In the material below, the required lines run from the one containing "match s.poisonIn bm 512 with" through the one containing "stops (06 R200). -/". Copy those lines exactly, ends included, and nothing else.

*** Opening of DATA UNDER STUDY ***

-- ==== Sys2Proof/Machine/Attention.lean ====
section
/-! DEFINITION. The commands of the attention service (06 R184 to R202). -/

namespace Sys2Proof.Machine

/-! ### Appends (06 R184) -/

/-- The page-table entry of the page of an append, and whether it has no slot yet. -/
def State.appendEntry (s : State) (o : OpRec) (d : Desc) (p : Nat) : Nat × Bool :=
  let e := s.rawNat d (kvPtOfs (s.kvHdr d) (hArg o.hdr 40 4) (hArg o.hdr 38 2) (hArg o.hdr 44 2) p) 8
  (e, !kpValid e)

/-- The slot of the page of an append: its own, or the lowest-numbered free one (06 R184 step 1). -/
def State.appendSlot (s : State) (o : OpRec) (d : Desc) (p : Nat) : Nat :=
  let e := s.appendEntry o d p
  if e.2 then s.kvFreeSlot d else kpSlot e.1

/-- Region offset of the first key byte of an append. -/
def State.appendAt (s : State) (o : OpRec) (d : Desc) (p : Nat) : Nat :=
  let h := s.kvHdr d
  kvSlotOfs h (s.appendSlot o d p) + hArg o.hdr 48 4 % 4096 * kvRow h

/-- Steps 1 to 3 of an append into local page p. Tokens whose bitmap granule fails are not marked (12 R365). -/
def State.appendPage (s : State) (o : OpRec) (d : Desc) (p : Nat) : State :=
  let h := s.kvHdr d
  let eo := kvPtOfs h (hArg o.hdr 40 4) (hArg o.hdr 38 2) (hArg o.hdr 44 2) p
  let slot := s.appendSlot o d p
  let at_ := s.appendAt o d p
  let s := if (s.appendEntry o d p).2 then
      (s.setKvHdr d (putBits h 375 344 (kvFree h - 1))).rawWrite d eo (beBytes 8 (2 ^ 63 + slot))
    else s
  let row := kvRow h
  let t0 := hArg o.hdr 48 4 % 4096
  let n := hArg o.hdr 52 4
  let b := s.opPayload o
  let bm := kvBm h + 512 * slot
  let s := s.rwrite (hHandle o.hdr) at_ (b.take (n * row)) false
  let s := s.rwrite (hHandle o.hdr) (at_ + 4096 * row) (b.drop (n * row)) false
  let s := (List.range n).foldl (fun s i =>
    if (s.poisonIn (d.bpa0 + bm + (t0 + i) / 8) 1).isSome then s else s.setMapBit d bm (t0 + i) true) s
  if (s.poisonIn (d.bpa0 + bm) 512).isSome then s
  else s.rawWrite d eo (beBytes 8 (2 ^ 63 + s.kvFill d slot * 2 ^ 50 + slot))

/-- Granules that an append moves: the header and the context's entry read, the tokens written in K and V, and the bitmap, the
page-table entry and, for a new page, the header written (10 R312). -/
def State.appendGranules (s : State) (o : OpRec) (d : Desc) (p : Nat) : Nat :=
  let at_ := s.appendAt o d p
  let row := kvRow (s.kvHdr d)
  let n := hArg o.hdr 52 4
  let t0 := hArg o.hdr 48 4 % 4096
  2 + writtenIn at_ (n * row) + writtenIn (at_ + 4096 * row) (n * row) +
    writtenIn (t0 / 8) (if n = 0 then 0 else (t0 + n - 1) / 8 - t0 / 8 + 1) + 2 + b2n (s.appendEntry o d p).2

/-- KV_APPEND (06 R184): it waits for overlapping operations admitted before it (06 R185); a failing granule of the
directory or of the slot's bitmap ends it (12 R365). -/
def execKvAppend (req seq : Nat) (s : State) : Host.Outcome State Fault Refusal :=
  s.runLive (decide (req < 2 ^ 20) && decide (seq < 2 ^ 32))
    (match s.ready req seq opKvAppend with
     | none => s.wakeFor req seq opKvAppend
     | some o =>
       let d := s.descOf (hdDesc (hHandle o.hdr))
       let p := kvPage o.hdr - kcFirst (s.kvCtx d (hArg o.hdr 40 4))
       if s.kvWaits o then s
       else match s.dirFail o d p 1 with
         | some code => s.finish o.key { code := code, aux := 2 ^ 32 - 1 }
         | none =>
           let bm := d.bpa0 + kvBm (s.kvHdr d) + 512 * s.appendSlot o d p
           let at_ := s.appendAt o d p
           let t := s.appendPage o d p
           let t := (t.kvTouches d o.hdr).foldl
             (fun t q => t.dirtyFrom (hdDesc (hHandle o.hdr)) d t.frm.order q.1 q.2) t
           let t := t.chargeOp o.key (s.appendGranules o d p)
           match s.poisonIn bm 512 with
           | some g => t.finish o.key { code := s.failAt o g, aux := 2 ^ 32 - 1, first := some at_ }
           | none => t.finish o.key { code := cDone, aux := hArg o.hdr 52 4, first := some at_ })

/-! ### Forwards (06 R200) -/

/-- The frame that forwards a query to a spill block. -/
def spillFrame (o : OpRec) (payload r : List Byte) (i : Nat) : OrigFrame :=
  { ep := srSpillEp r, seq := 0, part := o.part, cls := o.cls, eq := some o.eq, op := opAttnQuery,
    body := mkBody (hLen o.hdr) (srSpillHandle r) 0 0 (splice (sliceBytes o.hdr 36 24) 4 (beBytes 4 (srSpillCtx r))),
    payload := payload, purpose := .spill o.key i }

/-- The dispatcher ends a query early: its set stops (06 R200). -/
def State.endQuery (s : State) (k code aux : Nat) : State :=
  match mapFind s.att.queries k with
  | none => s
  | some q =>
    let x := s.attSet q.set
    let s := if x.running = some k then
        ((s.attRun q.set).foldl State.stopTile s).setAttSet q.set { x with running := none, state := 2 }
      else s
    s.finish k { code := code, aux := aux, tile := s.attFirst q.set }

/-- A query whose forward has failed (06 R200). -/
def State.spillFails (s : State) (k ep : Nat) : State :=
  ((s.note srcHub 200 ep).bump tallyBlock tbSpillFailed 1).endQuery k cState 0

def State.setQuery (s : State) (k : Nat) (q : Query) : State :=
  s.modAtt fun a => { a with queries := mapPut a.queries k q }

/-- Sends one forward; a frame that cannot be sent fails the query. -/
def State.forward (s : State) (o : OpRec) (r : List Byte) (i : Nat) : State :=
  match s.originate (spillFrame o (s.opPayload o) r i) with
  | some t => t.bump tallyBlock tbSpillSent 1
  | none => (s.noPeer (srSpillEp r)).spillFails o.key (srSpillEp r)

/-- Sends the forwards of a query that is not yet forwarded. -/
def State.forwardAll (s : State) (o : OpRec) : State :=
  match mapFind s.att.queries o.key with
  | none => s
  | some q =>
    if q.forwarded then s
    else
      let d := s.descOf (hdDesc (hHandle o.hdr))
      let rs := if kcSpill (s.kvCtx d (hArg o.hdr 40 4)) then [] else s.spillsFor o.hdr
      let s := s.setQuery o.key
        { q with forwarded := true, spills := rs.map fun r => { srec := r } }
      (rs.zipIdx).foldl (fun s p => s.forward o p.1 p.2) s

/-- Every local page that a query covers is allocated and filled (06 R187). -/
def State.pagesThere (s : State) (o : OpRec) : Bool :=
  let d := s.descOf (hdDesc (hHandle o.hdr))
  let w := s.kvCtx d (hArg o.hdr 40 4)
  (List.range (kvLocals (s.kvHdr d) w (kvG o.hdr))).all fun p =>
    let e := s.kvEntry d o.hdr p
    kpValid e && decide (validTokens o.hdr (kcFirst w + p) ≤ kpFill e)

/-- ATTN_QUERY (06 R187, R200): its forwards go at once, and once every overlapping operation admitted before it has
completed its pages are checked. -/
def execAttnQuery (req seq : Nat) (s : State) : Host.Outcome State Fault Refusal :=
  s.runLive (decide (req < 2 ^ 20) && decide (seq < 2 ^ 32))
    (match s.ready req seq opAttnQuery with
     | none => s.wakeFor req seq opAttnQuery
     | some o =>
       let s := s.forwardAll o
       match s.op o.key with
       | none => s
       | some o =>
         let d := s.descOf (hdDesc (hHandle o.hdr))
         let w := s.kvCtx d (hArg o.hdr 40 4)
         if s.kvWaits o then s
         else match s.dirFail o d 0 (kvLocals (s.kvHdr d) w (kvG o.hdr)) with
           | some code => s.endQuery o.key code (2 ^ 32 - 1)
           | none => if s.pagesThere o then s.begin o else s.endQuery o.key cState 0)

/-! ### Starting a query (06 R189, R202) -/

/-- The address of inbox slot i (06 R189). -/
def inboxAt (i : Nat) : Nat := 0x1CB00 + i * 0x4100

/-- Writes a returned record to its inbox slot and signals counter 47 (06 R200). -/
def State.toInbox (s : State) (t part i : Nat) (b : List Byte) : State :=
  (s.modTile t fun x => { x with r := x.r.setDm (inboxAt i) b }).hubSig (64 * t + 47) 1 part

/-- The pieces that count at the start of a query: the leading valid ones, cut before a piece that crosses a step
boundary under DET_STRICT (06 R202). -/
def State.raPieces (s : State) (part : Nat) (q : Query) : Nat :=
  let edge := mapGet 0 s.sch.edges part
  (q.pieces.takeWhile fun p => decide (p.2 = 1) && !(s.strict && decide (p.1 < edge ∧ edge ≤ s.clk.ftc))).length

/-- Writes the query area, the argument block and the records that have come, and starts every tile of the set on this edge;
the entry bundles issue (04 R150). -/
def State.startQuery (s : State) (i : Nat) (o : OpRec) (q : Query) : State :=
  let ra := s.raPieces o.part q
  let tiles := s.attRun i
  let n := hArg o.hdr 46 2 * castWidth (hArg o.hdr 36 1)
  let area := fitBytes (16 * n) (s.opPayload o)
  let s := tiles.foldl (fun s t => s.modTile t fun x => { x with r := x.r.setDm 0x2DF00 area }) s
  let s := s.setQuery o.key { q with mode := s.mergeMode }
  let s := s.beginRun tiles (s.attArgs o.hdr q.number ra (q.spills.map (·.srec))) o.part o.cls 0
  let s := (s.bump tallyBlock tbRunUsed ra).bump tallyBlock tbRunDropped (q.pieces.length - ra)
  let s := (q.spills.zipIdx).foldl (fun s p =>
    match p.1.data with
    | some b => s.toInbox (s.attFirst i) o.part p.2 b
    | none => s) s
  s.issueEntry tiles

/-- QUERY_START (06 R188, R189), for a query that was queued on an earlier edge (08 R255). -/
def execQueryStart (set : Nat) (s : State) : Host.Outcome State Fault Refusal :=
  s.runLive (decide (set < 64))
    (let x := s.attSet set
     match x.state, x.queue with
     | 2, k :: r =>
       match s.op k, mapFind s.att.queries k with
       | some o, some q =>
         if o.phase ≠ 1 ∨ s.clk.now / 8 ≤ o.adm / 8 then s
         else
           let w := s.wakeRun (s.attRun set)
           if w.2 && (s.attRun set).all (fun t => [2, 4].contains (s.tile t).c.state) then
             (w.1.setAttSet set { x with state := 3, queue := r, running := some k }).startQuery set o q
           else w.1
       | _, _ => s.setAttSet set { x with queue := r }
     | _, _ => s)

*** Close of DATA UNDER STUDY ***

→ **RESPONSE AREA**
           match s.poisonIn bm 512 with
           | some g => t.finish o.key { code := s.failAt o g, aux := 2 ^ 32 - 1, first := some at_ }
           | none => t.finish o.key { code := cDone, aux := hArg o.hdr 52 4, first := some at_ })

/-! ### Forwards (06 R200) -/

/-- The frame that forwards a query to a spill block. -/
def spillFrame (o : OpRec) (payload r : List Byte) (i : Nat) : OrigFrame :=
  { ep := srSpillEp r, seq := 0, part := o.part, cls := o.cls, eq := some o.eq, op := opAttnQuery,
    body := mkBody (hLen o.hdr) (srSpillHandle r) 0 0 (splice (sliceBytes o.hdr 36 24) 4 (beBytes 4 (srSpillCtx r))),
    payload := payload, purpose := .spill o.key i }

/-- The dispatcher ends a query early: its set stops (06 R200). -/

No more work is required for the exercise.